TO DO: Go through the records below and report each line with "Local" in it.

(Data extracted from a collection)
-- Opening Marker --

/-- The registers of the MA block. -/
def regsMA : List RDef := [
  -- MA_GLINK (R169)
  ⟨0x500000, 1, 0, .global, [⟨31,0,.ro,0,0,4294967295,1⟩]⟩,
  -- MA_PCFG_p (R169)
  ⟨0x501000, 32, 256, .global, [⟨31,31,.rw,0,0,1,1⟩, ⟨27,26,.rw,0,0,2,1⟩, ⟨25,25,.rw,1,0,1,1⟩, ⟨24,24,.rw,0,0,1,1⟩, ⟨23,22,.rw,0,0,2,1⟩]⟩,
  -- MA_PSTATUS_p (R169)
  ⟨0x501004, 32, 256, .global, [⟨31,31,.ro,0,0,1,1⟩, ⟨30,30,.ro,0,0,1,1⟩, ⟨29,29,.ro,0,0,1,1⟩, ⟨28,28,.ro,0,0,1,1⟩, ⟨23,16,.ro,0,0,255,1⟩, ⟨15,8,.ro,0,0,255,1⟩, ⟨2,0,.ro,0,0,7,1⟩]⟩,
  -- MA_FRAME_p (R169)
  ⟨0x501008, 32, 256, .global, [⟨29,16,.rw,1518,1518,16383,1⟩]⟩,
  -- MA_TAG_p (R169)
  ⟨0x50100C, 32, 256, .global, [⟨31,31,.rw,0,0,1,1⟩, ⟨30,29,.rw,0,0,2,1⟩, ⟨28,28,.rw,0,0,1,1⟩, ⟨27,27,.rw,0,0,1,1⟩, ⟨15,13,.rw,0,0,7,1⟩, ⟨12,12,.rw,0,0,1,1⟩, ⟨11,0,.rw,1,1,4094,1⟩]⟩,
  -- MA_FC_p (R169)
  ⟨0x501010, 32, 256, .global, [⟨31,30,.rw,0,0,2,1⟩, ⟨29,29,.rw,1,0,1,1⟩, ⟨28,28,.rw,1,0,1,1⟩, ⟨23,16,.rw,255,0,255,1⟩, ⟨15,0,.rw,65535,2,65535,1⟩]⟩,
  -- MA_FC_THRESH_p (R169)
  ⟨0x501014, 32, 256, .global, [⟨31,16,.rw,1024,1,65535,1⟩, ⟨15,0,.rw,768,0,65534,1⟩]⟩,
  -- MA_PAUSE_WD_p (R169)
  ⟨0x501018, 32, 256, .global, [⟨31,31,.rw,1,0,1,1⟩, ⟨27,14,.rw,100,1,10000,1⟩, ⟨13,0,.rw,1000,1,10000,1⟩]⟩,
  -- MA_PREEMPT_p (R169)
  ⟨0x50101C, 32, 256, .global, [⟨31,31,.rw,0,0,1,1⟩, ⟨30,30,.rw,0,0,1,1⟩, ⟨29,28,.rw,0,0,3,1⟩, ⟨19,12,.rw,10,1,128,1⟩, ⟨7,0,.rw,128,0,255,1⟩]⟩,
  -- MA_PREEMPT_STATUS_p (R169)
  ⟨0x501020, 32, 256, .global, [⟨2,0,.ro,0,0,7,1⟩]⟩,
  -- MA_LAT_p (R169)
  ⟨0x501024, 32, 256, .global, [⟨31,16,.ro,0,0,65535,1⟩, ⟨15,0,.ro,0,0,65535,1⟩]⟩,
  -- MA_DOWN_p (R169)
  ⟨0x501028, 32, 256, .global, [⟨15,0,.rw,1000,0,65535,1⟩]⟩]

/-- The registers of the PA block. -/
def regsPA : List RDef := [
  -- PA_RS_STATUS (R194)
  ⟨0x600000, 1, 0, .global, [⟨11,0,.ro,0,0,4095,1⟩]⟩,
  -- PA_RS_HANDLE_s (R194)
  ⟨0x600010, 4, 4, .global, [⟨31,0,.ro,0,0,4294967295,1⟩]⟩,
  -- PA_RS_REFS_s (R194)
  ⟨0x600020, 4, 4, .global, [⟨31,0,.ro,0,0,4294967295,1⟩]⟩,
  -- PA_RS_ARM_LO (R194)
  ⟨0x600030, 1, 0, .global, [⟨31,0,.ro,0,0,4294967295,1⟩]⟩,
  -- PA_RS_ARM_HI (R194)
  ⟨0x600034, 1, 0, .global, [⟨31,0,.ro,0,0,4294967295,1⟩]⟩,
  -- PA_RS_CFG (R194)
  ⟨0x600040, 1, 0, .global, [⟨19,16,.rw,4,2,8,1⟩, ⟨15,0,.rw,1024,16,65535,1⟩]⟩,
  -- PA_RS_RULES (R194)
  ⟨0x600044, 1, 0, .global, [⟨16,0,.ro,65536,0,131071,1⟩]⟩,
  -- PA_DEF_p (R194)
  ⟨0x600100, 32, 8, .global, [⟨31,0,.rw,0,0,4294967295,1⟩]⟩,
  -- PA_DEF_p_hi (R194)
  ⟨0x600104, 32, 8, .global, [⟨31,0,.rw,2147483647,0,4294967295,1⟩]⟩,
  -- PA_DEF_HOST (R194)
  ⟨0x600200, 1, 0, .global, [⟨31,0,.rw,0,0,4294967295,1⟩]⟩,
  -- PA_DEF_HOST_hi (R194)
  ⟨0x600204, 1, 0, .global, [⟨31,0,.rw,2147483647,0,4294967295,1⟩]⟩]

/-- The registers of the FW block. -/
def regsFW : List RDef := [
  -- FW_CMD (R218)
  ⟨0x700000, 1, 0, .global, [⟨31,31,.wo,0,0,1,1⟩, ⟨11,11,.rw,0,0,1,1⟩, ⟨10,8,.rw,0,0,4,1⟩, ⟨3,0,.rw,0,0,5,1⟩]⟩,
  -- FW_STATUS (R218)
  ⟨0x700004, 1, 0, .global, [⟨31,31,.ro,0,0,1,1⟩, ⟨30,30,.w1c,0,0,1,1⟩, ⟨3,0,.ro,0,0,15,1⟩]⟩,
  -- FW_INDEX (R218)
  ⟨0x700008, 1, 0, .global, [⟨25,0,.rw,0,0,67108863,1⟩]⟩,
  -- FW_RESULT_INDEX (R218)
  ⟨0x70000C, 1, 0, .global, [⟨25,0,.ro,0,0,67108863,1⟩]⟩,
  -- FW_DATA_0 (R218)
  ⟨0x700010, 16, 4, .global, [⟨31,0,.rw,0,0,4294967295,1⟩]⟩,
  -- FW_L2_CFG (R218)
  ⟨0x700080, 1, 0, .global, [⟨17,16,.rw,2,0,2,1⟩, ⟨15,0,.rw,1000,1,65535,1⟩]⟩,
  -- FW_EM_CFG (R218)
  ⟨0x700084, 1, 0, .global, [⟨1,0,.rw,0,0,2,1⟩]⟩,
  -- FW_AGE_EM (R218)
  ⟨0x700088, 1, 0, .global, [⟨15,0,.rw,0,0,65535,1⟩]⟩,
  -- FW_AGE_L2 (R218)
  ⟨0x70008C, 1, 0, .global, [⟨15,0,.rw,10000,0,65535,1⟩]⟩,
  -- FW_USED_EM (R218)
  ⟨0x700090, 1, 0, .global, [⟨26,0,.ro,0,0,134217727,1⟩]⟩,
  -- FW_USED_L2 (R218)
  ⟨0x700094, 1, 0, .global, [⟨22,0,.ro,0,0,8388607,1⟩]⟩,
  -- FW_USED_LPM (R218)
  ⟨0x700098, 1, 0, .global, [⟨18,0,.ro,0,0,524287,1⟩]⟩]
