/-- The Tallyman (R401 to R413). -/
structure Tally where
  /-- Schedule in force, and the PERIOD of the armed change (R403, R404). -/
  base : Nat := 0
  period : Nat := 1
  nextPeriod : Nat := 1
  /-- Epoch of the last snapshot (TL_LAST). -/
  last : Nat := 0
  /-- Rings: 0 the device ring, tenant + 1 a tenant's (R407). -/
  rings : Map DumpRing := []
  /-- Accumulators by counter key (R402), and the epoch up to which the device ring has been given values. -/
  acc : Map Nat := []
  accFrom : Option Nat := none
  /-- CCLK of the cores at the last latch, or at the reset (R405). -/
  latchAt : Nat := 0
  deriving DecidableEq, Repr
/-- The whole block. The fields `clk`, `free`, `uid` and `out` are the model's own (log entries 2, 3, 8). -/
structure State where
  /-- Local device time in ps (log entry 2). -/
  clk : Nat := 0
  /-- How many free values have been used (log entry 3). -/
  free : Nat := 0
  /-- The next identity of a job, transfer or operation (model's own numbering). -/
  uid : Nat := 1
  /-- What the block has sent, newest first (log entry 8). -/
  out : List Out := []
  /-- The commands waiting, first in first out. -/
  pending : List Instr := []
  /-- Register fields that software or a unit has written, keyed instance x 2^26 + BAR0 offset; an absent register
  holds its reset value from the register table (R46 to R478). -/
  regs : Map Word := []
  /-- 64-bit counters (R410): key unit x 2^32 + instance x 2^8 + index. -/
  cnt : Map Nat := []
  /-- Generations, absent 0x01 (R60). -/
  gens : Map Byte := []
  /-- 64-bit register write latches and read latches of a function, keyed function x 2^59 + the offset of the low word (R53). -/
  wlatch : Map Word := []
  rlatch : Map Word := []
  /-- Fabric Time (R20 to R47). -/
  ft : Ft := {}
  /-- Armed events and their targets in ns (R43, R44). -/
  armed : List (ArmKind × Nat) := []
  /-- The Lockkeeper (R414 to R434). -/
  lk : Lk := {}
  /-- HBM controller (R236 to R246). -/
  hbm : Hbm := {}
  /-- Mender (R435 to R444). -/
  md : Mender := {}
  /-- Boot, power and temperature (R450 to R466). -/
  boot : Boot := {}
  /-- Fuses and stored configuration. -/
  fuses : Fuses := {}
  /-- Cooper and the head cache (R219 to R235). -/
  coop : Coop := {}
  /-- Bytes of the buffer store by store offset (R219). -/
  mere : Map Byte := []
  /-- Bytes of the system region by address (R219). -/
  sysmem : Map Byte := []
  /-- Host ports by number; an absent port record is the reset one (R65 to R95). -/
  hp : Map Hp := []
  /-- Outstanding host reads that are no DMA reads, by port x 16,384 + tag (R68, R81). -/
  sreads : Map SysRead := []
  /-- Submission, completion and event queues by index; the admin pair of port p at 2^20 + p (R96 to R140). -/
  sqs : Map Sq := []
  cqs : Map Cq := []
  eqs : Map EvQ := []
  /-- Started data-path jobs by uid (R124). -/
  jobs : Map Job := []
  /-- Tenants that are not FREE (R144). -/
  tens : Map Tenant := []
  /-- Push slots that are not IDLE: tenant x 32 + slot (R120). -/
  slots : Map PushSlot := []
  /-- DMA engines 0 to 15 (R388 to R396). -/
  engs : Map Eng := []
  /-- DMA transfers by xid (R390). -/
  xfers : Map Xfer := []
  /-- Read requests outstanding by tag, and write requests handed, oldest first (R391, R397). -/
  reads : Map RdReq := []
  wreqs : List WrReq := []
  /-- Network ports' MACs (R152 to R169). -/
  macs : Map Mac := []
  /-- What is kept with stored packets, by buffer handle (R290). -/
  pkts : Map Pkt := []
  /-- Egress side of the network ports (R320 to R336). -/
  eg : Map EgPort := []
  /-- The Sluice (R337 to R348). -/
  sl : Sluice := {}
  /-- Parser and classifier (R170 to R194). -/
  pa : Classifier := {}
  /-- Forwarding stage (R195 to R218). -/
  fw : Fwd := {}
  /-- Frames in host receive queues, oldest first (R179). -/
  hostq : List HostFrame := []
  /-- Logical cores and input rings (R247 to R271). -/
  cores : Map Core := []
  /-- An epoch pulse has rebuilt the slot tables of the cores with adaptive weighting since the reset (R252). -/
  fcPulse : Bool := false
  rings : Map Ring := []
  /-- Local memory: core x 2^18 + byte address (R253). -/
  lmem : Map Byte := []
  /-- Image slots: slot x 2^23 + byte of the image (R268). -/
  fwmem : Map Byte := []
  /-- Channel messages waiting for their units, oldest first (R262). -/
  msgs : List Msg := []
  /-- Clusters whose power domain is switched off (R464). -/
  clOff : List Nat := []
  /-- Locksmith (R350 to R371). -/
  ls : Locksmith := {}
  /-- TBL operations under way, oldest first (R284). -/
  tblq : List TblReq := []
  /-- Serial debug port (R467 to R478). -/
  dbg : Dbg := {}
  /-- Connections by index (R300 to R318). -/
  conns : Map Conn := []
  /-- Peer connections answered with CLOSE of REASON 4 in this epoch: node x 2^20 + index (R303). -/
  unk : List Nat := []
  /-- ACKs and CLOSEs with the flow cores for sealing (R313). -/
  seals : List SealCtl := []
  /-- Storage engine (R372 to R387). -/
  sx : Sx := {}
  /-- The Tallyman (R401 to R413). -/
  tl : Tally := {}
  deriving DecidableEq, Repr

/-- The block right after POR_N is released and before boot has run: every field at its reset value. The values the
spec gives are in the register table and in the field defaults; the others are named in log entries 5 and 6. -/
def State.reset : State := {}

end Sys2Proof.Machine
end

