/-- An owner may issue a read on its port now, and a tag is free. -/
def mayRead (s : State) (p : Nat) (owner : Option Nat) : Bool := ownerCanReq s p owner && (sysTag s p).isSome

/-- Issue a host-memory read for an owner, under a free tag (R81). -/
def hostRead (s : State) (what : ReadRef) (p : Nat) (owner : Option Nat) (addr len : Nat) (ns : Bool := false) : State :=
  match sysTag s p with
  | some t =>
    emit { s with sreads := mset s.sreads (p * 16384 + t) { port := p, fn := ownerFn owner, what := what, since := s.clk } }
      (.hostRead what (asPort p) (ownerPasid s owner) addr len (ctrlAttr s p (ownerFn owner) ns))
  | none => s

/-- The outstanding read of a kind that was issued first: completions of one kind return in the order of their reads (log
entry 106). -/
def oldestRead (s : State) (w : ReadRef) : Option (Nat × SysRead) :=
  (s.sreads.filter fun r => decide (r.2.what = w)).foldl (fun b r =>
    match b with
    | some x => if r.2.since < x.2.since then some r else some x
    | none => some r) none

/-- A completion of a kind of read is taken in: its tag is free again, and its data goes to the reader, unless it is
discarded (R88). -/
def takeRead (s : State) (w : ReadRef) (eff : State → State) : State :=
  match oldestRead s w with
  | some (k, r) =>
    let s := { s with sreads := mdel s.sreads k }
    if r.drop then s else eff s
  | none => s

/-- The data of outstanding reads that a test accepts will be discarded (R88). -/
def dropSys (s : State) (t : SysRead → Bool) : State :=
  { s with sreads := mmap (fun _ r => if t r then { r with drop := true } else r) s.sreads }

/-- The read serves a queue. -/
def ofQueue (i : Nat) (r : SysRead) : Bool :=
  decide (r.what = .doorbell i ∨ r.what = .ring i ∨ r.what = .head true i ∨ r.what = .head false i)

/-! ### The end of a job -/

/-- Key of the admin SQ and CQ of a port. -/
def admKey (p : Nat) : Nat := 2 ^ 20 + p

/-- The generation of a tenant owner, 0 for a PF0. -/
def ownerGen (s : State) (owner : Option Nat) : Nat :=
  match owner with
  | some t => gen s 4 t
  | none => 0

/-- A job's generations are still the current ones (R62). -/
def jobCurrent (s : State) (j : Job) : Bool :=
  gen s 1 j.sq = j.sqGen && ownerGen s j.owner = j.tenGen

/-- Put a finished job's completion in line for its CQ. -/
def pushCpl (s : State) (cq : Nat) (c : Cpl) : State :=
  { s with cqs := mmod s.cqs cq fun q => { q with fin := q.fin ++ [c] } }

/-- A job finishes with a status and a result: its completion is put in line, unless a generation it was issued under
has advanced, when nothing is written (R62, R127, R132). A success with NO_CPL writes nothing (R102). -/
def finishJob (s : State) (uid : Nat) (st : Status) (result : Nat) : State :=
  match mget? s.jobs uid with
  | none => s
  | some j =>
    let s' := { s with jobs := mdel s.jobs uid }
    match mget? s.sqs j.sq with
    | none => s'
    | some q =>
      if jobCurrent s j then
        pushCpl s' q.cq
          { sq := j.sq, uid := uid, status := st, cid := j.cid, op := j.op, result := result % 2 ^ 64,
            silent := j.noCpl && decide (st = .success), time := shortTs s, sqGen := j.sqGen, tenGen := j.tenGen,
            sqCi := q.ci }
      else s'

-- Closing Marker --

EXERCISE ANSWER:
  /-- Local device time in ps (log entry 2). -/
  /-- Local memory: core x 2^18 + byte address (R253). -/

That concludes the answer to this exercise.